• [BRIEF]: Where the word "writesConfig" occurs in a line of the data, return the whole line.

• [DATASET EXTRACT]:
theorem cmdAssignPage_ranges {a : AssignPageArgs} {s : State} (h : RangesLaw s) : RangesLaw (cmdAssignPage a s).state := by
  rcases cmdAssignPage_state a s with e | ⟨p, n, hok, _, _, _, ho, e⟩ <;> rw [e]
  · exact h
  rw [pageOverlaps, Bool.or_eq_false_iff, meetsPage_eq_false, List.any_eq_false] at ho
  obtain ⟨hap, hpg⟩ := ho
  have hnew : RangesLaw (s.modPage p fun _ => Page.assignedTo n a) := by
    refine h.new_page (assignedTo_top hok) (fun _ ap hm => ?_) fun _ q _ hst => hpg q hst
    rw [Range.overlaps_comm]
    exact Bool.eq_false_iff.2 (hap ap hm)
  exact hnew.ring (f := (· ++ [p]))

theorem cmdUnassignPage_ranges {b : Byte} {s : State} (h : RangesLaw s) : RangesLaw (cmdUnassignPage b s).state := by
  rcases cmdUnassignPage_state b s with e | ⟨p, n, _, _, _, e⟩ <;> rw [e]
  · exact h
  · exact RangesLaw.ring (h.new_page (by simp [Page.blank]) (fun hu => absurd rfl hu) fun hu => absurd rfl hu)

theorem ringFree_head {s : State} {n : StreamId} {p : PageId} {rest : List PageId} (hf : ringFree s n = true)
    (hr : (s.stream n).ring = p :: rest) : (s.page p).stage = .free := by
  simp only [ringFree, hr, List.all_cons, Bool.and_eq_true, beq_iff_eq] at hf
  exact hf.1

theorem cmdStartStream_ranges {b : Byte} {s : State} (h : RangesLaw s) : RangesLaw (cmdStartStream b s).state := by
  rcases cmdStartStream_state b s with e | ⟨n, p, rest, hoff, hf, _, hr, e⟩ <;> rw [e]
  · exact h
  · exact h.configKept (startOn_configKept hoff (by simp [ringFree_head hf hr]))

theorem reset_stream (n : StreamId) : State.reset.stream n = Stream.blank := replicate_get _ n
theorem reset_page (p : PageId) : State.reset.page p = Page.blank := replicate_get _ p
theorem reset_entry (e : EntryId) : State.reset.entry e = Entry.blank := replicate_get _ e
theorem reset_port (p : PortId) : State.reset.port p = Port.blank := replicate_get _ p

theorem reset_definedApertures : definedApertures State.reset = [] := by
  simp [definedApertures, streamApertures, reset_stream, Stream.blank]

theorem reset_ranges : RangesLaw State.reset := by
  refine ⟨?_, ?_, ?_, ?_, ?_⟩ <;>
    simp [reset_definedApertures, reset_stream, reset_page, Stream.blank, Page.blank, Slot.blank]

theorem configuring_cases {i : Instr} (h : writesConfig i = true) :
    (∃ a f, i = .setStream a f) ∨ (∃ b f, i = .clearStream b f) ∨ (∃ a f, i = .setConsumer a f)
      ∨ (∃ a f, i = .assignPage a f) ∨ (∃ b f, i = .unassignPage b f) ∨ (∃ b f, i = .startStream b f) ∨ i = .pinReset := by
  cases i <;> cases h <;> simp

/-- Every event keeps pages and apertures disjoint. -/
theorem exec_keeps_ranges {i : Instr} {s t : State} (h : RangesLaw s) (e : exec i s = .next t) : RangesLaw t := by
  have kept : ∀ u v, NoStart u v → RangesLaw u → RangesLaw v := fun _ _ k l => l.configKept k.toConfigKept
  have shifted : ∀ bytes, RangesLaw (shiftFrame bytes s) := fun bytes => kept _ _ (shiftFrame_noStart bytes s) h
  cases hw : writesConfig i with
  | false => exact kept _ _ (exec_noStart hw e) h
  | true =>
    rcases configuring_cases hw with ⟨a, f, rfl⟩ | ⟨b, f, rfl⟩ | ⟨a, f, rfl⟩ | ⟨a, f, rfl⟩ | ⟨b, f, rfl⟩ | ⟨b, f, rfl⟩ | rfl <;>
      cases e
    · exact steeringFrameEnd_keeps kept h (cmdSetStream_ranges (shifted _))
    · exact steeringFrameEnd_keeps kept h (cmdClearStream_ranges (shifted _))
    · exact steeringFrameEnd_keeps kept h (cmdSetConsumer_ranges (shifted _))
    · exact steeringFrameEnd_keeps kept h (cmdAssignPage_ranges (shifted _))
    · exact steeringFrameEnd_keeps kept h (cmdUnassignPage_ranges (shifted _))
    · exact steeringFrameEnd_keeps kept h (cmdStartStream_ranges (shifted _))
    · exact reset_ranges

/-- A step is an idle one or an event's (log 1). -/
theorem step_cases {s t : State} (h : step s = .next t) :
    t = s ∨ ∃ i rest, exec i { s with pending := rest } = .next t := by
  unfold step at h
  split at h
  · cases h
    exact Or.inl rfl
  · next c rest _ => exact Or.inr ⟨c, rest, h⟩

/-- Settles O55: only five commands write apertures or page ranges, and the three that add one have it pass the overlap test
of R8 or R23. -/
theorem rangesLawKept : Obligations.RangesLawKept := by
  intro s t h e
  rcases step_cases e with rfl | ⟨i, rest, e⟩
  · exact h
  · exact exec_keeps_ranges (s := { s with pending := rest }) h e

/-! ## Every step keeps the geometry of running streams (R15, R16) -/

theorem Stream.active_iff (st : Stream) : st.active = true ↔ st.state = .running ∨ st.state = .stopping := by
  simp [Stream.active]

/-- The conditions of R15 read configuration and the sizes of ring pages only. -/
theorem GeometryFits.congr {s t : State} {n : StreamId} (h : GeometryFits s n)
    (hn : (t.stream n).config = (s.stream n).config) (hp : ∀ p ∈ (s.stream n).ring, (t.page p).size = (s.page p).size) :
    GeometryFits t n := by
  obtain ⟨h1, h2, h3, h4, h5⟩ := h
  have hr : (t.stream n).config.ring = (s.stream n).config.ring := congrArg Stream.ring hn
  have hl : (t.stream n).config.pageLines = (s.stream n).config.pageLines := congrArg Stream.pageLines hn
  have hs : (t.stream n).config.stride = (s.stream n).config.stride := congrArg Stream.stride hn
  change (t.stream n).ring = (s.stream n).ring at hr
  change (t.stream n).pageLines = (s.stream n).pageLines at hl
  change (t.stream n).stride = (s.stream n).stride at hs
  have crop : ∀ x, (((s.stream n).slot x).enabled = true → CropFits (s.stream n) ((s.stream n).slot x)) →
      ((t.stream n).slot x).enabled = true → CropFits (t.stream n) ((t.stream n).slot x) := by
    intro x k
    change ((t.stream n).slot x).config.enabled = true → CropFits (t.stream n).config ((t.stream n).slot x).config
    rw [Stream.config_slot hn x, hn]
    exact k
  refine ⟨hr ▸ h1, ?_, fun p hm => ?_, crop .a h4, crop .b h5⟩
  · change (t.stream n).config.lineLength.toNat ≤ (t.stream n).config.stride.toNat
    rw [hn]
    exact h2
  · rw [hr] at hm
    rw [hp p hm, hl, hs]
    exact h3 p hm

• [EXERCISE OUTPUT]:
theorem configuring_cases {i : Instr} (h : writesConfig i = true) :
  cases hw : writesConfig i with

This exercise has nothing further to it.